►

-- ==== Sys2Proof/Machine/Step.lean ====
section
/-! DEFINITION. One step (spec 46_engine_commands.md R240): the oldest command at the port is decoded and runs to
completion. -/

namespace Sys2Proof.Machine

/-- The block takes no step that is not a command (R230), so with none at the port nothing changes. A command word with
a reserved `op` changes nothing and reports CMD_REFUSED (30_encoding.md R80). -/
def step (s : State) : Host.Outcome State Fault Refusal :=
  match s.takeCommand with
  | none => .next s
  | some (w, s') =>
    match decode (.cmd w) with
    | .ok i => exec i s'
    | .error _ => .next s'.refuse

/-- `s` with an instruction of the opcode table placed so that the next step runs it: a command word at the head of the
port, or, for a wire operation, its request waiting in RXBUF with PRC at the head of the port (assumption log 11). -/
def State.withFetchWord (s : State) (nbits w : Nat) : State :=
  match tableCode nbits w with
  | none => s
  | some (.cmd word) => s.issue word
  | some (.pdu bytes) => (s.awaitFrame bytes).issue (mkCmd 4 0 0)

end Sys2Proof.Machine
end

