/-! ### Reset and configuration -/

/-- 70_reset_and_hazards.md R281: the first state of every run. -/
def Obligations.PowerUpState : Prop :=
  State.reset.rxState = .init ∧ State.reset.addr = 0#8 ∧ State.reset.thr = 0 ∧ State.reset.len = 0 ∧
  State.reset.cnt = 0 ∧ State.reset.txlen = 0 ∧ State.reset.sent = [] ∧
  1 ≤ State.reset.store.length ∧ State.reset.store.length ≤ 25536 ∧
  (∀ i, i < State.reset.store.length → State.reset.store[i]? = some (Config.storeInit i))

/-- 70_reset_and_hazards.md R280: RST, from every state. Of the buffers it says that their contents are unspecified: every
cell reads as an open value of the model, fresh for each RST (assumption log 2).
The field `status` is the model's own (assumption log 3). -/
def Obligations.ResetCommandResult : Prop :=
  ∀ s : State, ∃ t, exec .rst s = .next t ∧
    t = { s with
      rxState := .init
      addr := 0#8
      thr := 0
      len := 0
      cnt := 0
      txlen := 0
      rxbuf := t.rxbuf
      txbuf := t.txbuf
      resets := s.resets + 1
      status := .accepted } ∧
    (∀ i, t.rxByte i = Config.unspecifiedByte (s.resets + 1) .rxbuf i) ∧
    (∀ i, t.txByte i = Config.unspecifiedByte (s.resets + 1) .txbuf i) ∧
    t.frameReady = false ∧ t.timerArmed = false

/-- 70_reset_and_hazards.md R283 (and the example of R280): without a CFG the block stays in INIT and ignores
everything. -/
def Obligations.UnconfiguredBlockStaysInInit : Prop :=
  ∀ (s : State) (is : List Instr), (∀ i ∈ is, i = .tck ∨ i = .prc ∨ ∃ b, i = .rxb b) →
    ∃ t, exec .rst s = .next t ∧ execAll (.rst :: is) s = .next t

/-- 46_engine_commands.md R232 and R233: CFG, accepted or refused. The formula below 19200 baud is decision D6 of the
spec.
The field `status` is the model's own (assumption log 3). -/
def Obligations.ConfigureOrRefuse : Prop :=
  ∀ (s : State) (a : Byte) (baud : BitVec 32),
    ((a.toNat < 1 ∨ 247 < a.toNat ∨ baud.toNat < 12) → exec (.cfg a baud) s = .next { s with status := .refused }) ∧
    (1 ≤ a.toNat → a.toNat ≤ 247 → 12 ≤ baud.toNat →
      exec (.cfg a baud) s = .next { s with
        addr := a
        thr := if 19200 < baud.toNat then 35 else 770000 / baud.toNat
        cnt := if 19200 < baud.toNat then 35 else 770000 / baud.toNat
        len := 0
        rxState := .init
        status := .accepted })

/-- 70_reset_and_hazards.md R283: the THR-th tick after the CFG takes INIT to IDLE, and no earlier one does, whatever
bytes and PRC commands come between the ticks. -/
def Obligations.BringUpTakesThresholdTicks : Prop :=
  ∀ (s : State) (a : Byte) (baud : BitVec 32) (is : List Instr),
    1 ≤ a.toNat → a.toNat ≤ 247 → 12 ≤ baud.toNat →
    (∀ i ∈ is, i = .tck ∨ i = .prc ∨ ∃ b, i = .rxb b) →
    ∃ t u, execAll [.rst, .cfg a baud] s = .next t ∧ execAll ([.rst, .cfg a baud] ++ is) s = .next u ∧
      (is.count .tck < t.thr → u = { t with cnt := t.thr - is.count .tck }) ∧
      (is.count .tck = t.thr → is.getLast? = some .tck → u = { t with cnt := 0, rxState := .idle })
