@[simp] theorem rxStart_rxState (s : State) (b : Byte) : (rxStart b s).rxState = .receiving := rfl
@[simp] theorem rxStart_addr (s : State) (b : Byte) : (rxStart b s).addr = s.addr := rfl
@[simp] theorem rxStart_thr (s : State) (b : Byte) : (rxStart b s).thr = s.thr := rfl
@[simp] theorem rxStart_len (s : State) (b : Byte) : (rxStart b s).len = 1 := rfl
@[simp] theorem rxStart_cnt (s : State) (b : Byte) : (rxStart b s).cnt = s.thr := rfl
@[simp] theorem rxStart_txlen (s : State) (b : Byte) : (rxStart b s).txlen = s.txlen := rfl
@[simp] theorem rxStart_rxbuf (s : State) (b : Byte) : (rxStart b s).rxbuf = Memory.write s.rxbuf 0 b := rfl
@[simp] theorem rxStart_txbuf (s : State) (b : Byte) : (rxStart b s).txbuf = s.txbuf := rfl
@[simp] theorem rxStart_store (s : State) (b : Byte) : (rxStart b s).store = s.store := rfl
@[simp] theorem rxStart_sent (s : State) (b : Byte) : (rxStart b s).sent = s.sent := rfl
@[simp] theorem rxStart_status (s : State) (b : Byte) : (rxStart b s).status = s.status := rfl
@[simp] theorem rxStart_inbox (s : State) (b : Byte) : (rxStart b s).inbox = s.inbox := rfl
@[simp] theorem rxStart_resets (s : State) (b : Byte) : (rxStart b s).resets = s.resets := rfl
@[simp] theorem rxStart_latch (s : State) (b : Byte) : (rxStart b s).latch = s.latch := rfl

@[simp] theorem rxAppend_rxState (s : State) (b : Byte) : (rxAppend b s).rxState = s.rxState := rfl
@[simp] theorem rxAppend_addr (s : State) (b : Byte) : (rxAppend b s).addr = s.addr := rfl
@[simp] theorem rxAppend_thr (s : State) (b : Byte) : (rxAppend b s).thr = s.thr := rfl
@[simp] theorem rxAppend_len (s : State) (b : Byte) : (rxAppend b s).len = s.len + 1 := rfl
@[simp] theorem rxAppend_cnt (s : State) (b : Byte) : (rxAppend b s).cnt = s.thr := rfl
@[simp] theorem rxAppend_txlen (s : State) (b : Byte) : (rxAppend b s).txlen = s.txlen := rfl
@[simp] theorem rxAppend_rxbuf (s : State) (b : Byte) : (rxAppend b s).rxbuf = Memory.write s.rxbuf s.len b := rfl
@[simp] theorem rxAppend_txbuf (s : State) (b : Byte) : (rxAppend b s).txbuf = s.txbuf := rfl
@[simp] theorem rxAppend_store (s : State) (b : Byte) : (rxAppend b s).store = s.store := rfl
@[simp] theorem rxAppend_sent (s : State) (b : Byte) : (rxAppend b s).sent = s.sent := rfl
@[simp] theorem rxAppend_status (s : State) (b : Byte) : (rxAppend b s).status = s.status := rfl
@[simp] theorem rxAppend_inbox (s : State) (b : Byte) : (rxAppend b s).inbox = s.inbox := rfl
@[simp] theorem rxAppend_resets (s : State) (b : Byte) : (rxAppend b s).resets = s.resets := rfl
@[simp] theorem rxAppend_latch (s : State) (b : Byte) : (rxAppend b s).latch = s.latch := rfl

end Sys2Proof.Machine
end

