theorem receive_of_room (b : Byte) {s : State} (h : s.rxState = .receiving) (hroom : s.len < 256) :
    receive b s = rxAppend b s := by
  simp only [receive, h, Config.cap, if_pos hroom]

/-- Outside IDLE, and outside RECEIVING with room, no byte is taken. -/
theorem receive_of_dropped (b : Byte) {s : State} (hidle : s.rxState ≠ .idle)
    (hroom : ¬ (s.rxState = .receiving ∧ s.len < 256)) : receive b s = s := by
  rcases receive_cases b s with ⟨h, -⟩ | ⟨h, hlen, -⟩ | ⟨-, hsame⟩
  · exact absurd h hidle
  · exact absurd ⟨h, hlen⟩ hroom
  · exact hsame

/-- RXB is one of three micro-operations, selected by receiver state and room (R142). -/
theorem exec_rxb_selects (s : State) (b : Byte) :
    ∃ i t, (i = .rxStart b ∨ i = .rxAppend b ∨ i = .rxDrop b) ∧
      (i = .rxStart b ↔ s.rxState = .idle) ∧ (i = .rxAppend b ↔ s.rxState = .receiving ∧ s.len < 256) ∧
      exec i s = .next t ∧ exec (.rxb b) s = .next { t with status := .accepted } := by
  by_cases hidle : s.rxState = .idle
  · refine ⟨.rxStart b, rxStart b s, .inl rfl, iff_of_true rfl hidle, ?_, exec_rxStart b s, ?_⟩
    · simp [hidle]
    · rw [exec_rxb, receive_of_idle b hidle]
  · by_cases hroom : s.rxState = .receiving ∧ s.len < 256
    · obtain ⟨hreceiving, hlen⟩ := hroom
      refine ⟨.rxAppend b, rxAppend b s, .inr (.inl rfl), ?_, iff_of_true rfl ⟨hreceiving, hlen⟩,
        exec_rxAppend b hlen, ?_⟩
      · simp [hidle]
      · rw [exec_rxb, receive_of_room b hreceiving hlen]
    · refine ⟨.rxDrop b, s, .inr (.inr rfl), ?_, ?_, exec_rxDrop b s, ?_⟩
      · simp [hidle]
      · simp [hroom]
      · rw [exec_rxb, receive_of_dropped b hidle hroom]

theorem rxStart_rxByte (b : Byte) (s : State) (j : Nat) :
    (rxStart b s).rxByte j = if 0 = j then b else s.rxByte j :=
  cellValue_write ..

theorem rxAppend_rxByte (b : Byte) (s : State) (j : Nat) :
    (rxAppend b s).rxByte j = if s.len = j then b else s.rxByte j :=
  cellValue_write ..

/-! ### What becomes of a tick (41_timer.md R125, R126) -/

theorem tick_of_inert {s : State} (h : s.cnt = 0) : tick s = s := if_pos h

/-- The receiver's answer to the expiry latch of a decrement: RX.EXPIRE when it is raised (R125). -/
def State.answerExpiry (s : State) : State := if s.latch.expiry = true then s.expire else s

theorem exec_rxExpire_answerExpiry (s : State) :
    if s.latch.expiry = true then exec .rxExpire s = .next s.answerExpiry else s.answerExpiry = s := by
  by_cases hexpiry : s.latch.expiry = true
  · rw [if_pos hexpiry, exec_rxExpire, State.answerExpiry, if_pos hexpiry]
  · rw [if_neg hexpiry, State.answerExpiry, if_neg hexpiry]
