-- ==== Sys2Proof/Machine/Step.lean ====
section
/-!
DEFINITION. One step of the machine: the next instruction or event the host has emitted, or else the next host operation.
-/

namespace Sys2Proof.Machine

/-- One step. While events are pending, a whole command at their head is executed as one instruction, and any other event
is given to the device (log entry 5); when none is pending the next host operation is called; when there is none of
these, nothing happens, since the device has no step of its own (00_scope.md R3; 60_exceptions.md R236). -/
def step (s : State) : Host.Outcome State Fault Refusal :=
  match s.bus with
  | e :: es =>
    match fetch s.params (e :: es) with
    | some (i, rest) => exec i { s with bus := rest }
    | none => .next { s with dev := devStep s.params s.dev e, bus := es }
  | [] =>
    match s.ops with
    | op :: ops => perform op { s with ops := ops }
    | [] => .next s

/-- The events that carry the bytes of a word of the opcode table, the first as a command, the rest as its data. -/
def wordEvents (p : Params) : List Byte → List Event
  | [] => []
  | b :: data => writeReg p b data

/-- The state with an instruction word as the pending events and the device ready to take bytes: phase `Ready`, no quiet
time, no fault (30_encoding.md R95 steps 1, 2, 6, 7; log entry 9). -/
def State.withFetchWord (s : State) (nbits w : Nat) : State :=
  { s with
    dev := { s.dev with phase := .ready, quiet := 0, fault := none }
    bus := wordEvents s.params (tableBytes nbits w) }

end Sys2Proof.Machine
end

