/-- A point a row covers is its colour there, composed over what the canvas held: no other point of the row is it. -/
theorem getRGB_drawRow_same {c : Canvas} {x y i : Nat} {X : Int} {row : List Color} {col : Color} {bg : Pixel}
    (hc : c.wf = true) (hcol : row[i]? = some col) (hx : (x : Int) = X + i) (hbg : c.getRGB x y = some bg) :
    (c.drawRow X y row).getRGB x y = some (col.over bg) := by
  induction row generalizing c X i with
  | nil => cases hcol
  | cons first cols ih =>
    rw [Canvas.drawRow]
    cases i with
    | zero =>
      obtain rfl : first = col := Option.some.inj hcol
      obtain rfl : (x : Int) = X := by simpa using hx
      rw [getRGB_drawRow_other (drawPoint_wf hc _ _ _) (fun i _ hxy => by omega), getRGB_drawPoint_same hc hbg]
    | succ i =>
      push_cast at hx
      have hkeep : (c.drawPoint X y first).getRGB x y = some bg := by
        rw [getRGB_drawPoint_other hc (fun hxy => by omega), hbg]
      exact ih (drawPoint_wf hc X y first) hcol (by omega) hkeep

/-- A picture leaves alone what it does not cover. -/
theorem getRGB_drawRows_other {c : Canvas} {x y : Nat} {X Y : Int} {rows : List (List Color)} (hc : c.wf = true)
    (h : ∀ (j i : Nat) (row : List Color), rows[j]? = some row → i < row.length →
      ¬((x : Int) = X + i ∧ (y : Int) = Y + j)) : (c.drawRows X Y rows).getRGB x y = c.getRGB x y := by
  induction rows generalizing c Y with
  | nil => rfl
  | cons row rows ih =>
    have hfirst : ∀ i, i < row.length → ¬((x : Int) = X + i ∧ (y : Int) = Y) := fun i hi => by
      simpa using h 0 i row rfl hi
    have hrest : ∀ (j i : Nat) (r : List Color), rows[j]? = some r → i < r.length →
        ¬((x : Int) = X + i ∧ (y : Int) = Y + 1 + j) := fun j i r hr hi hxy =>
      h (j + 1) i r hr hi ⟨hxy.1, by push_cast; omega⟩
    rw [Canvas.drawRows, ih (drawRow_wf hc X Y row) hrest, getRGB_drawRow_other hc hfirst]

/-- A point a picture covers is its colour there, composed over what the canvas held: no other row comes to it. -/
theorem getRGB_drawRows_same {c : Canvas} {x y i j : Nat} {X Y : Int} {rows : List (List Color)} {row : List Color}
    {col : Color} {bg : Pixel} (hc : c.wf = true) (hrow : rows[j]? = some row) (hcol : row[i]? = some col)
    (hx : (x : Int) = X + i) (hy : (y : Int) = Y + j) (hbg : c.getRGB x y = some bg) :
    (c.drawRows X Y rows).getRGB x y = some (col.over bg) := by
  induction rows generalizing c Y j with
  | nil => cases hrow
  | cons first rows ih =>
    rw [Canvas.drawRows]
    cases j with
    | zero =>
      obtain rfl : first = row := Option.some.inj hrow
      obtain rfl : (y : Int) = Y := by simpa using hy
      rw [getRGB_drawRows_other (drawRow_wf hc _ _ _) (fun j i r _ _ hxy => by omega),
        getRGB_drawRow_same hc hcol hx hbg]
    | succ j =>
      push_cast at hy
      have hkeep : (c.drawRow X Y first).getRGB x y = some bg := by
        rw [getRGB_drawRow_other hc (fun i _ hxy => by omega), hbg]
      exact ih (drawRow_wf hc X Y first) hrow (by omega) hkeep

/-- Settles O59: row by row, and in each row point by point. -/
theorem drawImageOverlap : Obligations.DrawImageOverlap := fun _ _ _ img _ _ hn hc _ _ =>
  ⟨State.changesCanvas_of_canvas (f := fun c => some (c.drawImage img)) hn rfl, drawRows_wf hc _ _ _,
    fun _ _ _ _ _ => getRGB_drawRows_same hc, getRGB_drawRows_other hc⟩

end Sys2Proof.Machine
end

◄

#### ACTION ITEM
Restate word for word the lines in the material above from the one with "row is it. -/" to the one with "(hx : (x : Int) = X + i) (hy"; both of those lines count, and nothing else does.

#### TASK ANSWER
/-- A point a row covers is its colour there, composed over what the canvas held: no other point of the row is it. -/
theorem getRGB_drawRow_same {c : Canvas} {x y i : Nat} {X : Int} {row : List Color} {col : Color} {bg : Pixel}
    (hc : c.wf = true) (hcol : row[i]? = some col) (hx : (x : Int) = X + i) (hbg : c.getRGB x y = some bg) :
    (c.drawRow X y row).getRGB x y = some (col.over bg) := by
  induction row generalizing c X i with
  | nil => cases hcol
  | cons first cols ih =>
    rw [Canvas.drawRow]
    cases i with
    | zero =>
      obtain rfl : first = col := Option.some.inj hcol
      obtain rfl : (x : Int) = X := by simpa using hx
      rw [getRGB_drawRow_other (drawPoint_wf hc _ _ _) (fun i _ hxy => by omega), getRGB_drawPoint_same hc hbg]
    | succ i =>
      push_cast at hx
      have hkeep : (c.drawPoint X y first).getRGB x y = some bg := by
        rw [getRGB_drawPoint_other hc (fun hxy => by omega), hbg]
      exact ih (drawPoint_wf hc X y first) hcol (by omega) hkeep

/-- A picture leaves alone what it does not cover. -/
theorem getRGB_drawRows_other {c : Canvas} {x y : Nat} {X Y : Int} {rows : List (List Color)} (hc : c.wf = true)
    (h : ∀ (j i : Nat) (row : List Color), rows[j]? = some row → i < row.length →
      ¬((x : Int) = X + i ∧ (y : Int) = Y + j)) : (c.drawRows X Y rows).getRGB x y = c.getRGB x y := by
  induction rows generalizing c Y with
  | nil => rfl
  | cons row rows ih =>
    have hfirst : ∀ i, i < row.length → ¬((x : Int) = X + i ∧ (y : Int) = Y) := fun i hi => by
      simpa using h 0 i row rfl hi
    have hrest : ∀ (j i : Nat) (r : List Color), rows[j]? = some r → i < r.length →
        ¬((x : Int) = X + i ∧ (y : Int) = Y + 1 + j) := fun j i r hr hi hxy =>
      h (j + 1) i r hr hi ⟨hxy.1, by push_cast; omega⟩
    rw [Canvas.drawRows, ih (drawRow_wf hc X Y row) hrest, getRGB_drawRow_other hc hfirst]

/-- A point a picture covers is its colour there, composed over what the canvas held: no other row comes to it. -/
theorem getRGB_drawRows_same {c : Canvas} {x y i j : Nat} {X Y : Int} {rows : List (List Color)} {row : List Color}
    {col : Color} {bg : Pixel} (hc : c.wf = true) (hrow : rows[j]? = some row) (hcol : row[i]? = some col)
    (hx : (x : Int) = X + i) (hy : (y : Int) = Y + j) (hbg : c.getRGB x y = some bg) :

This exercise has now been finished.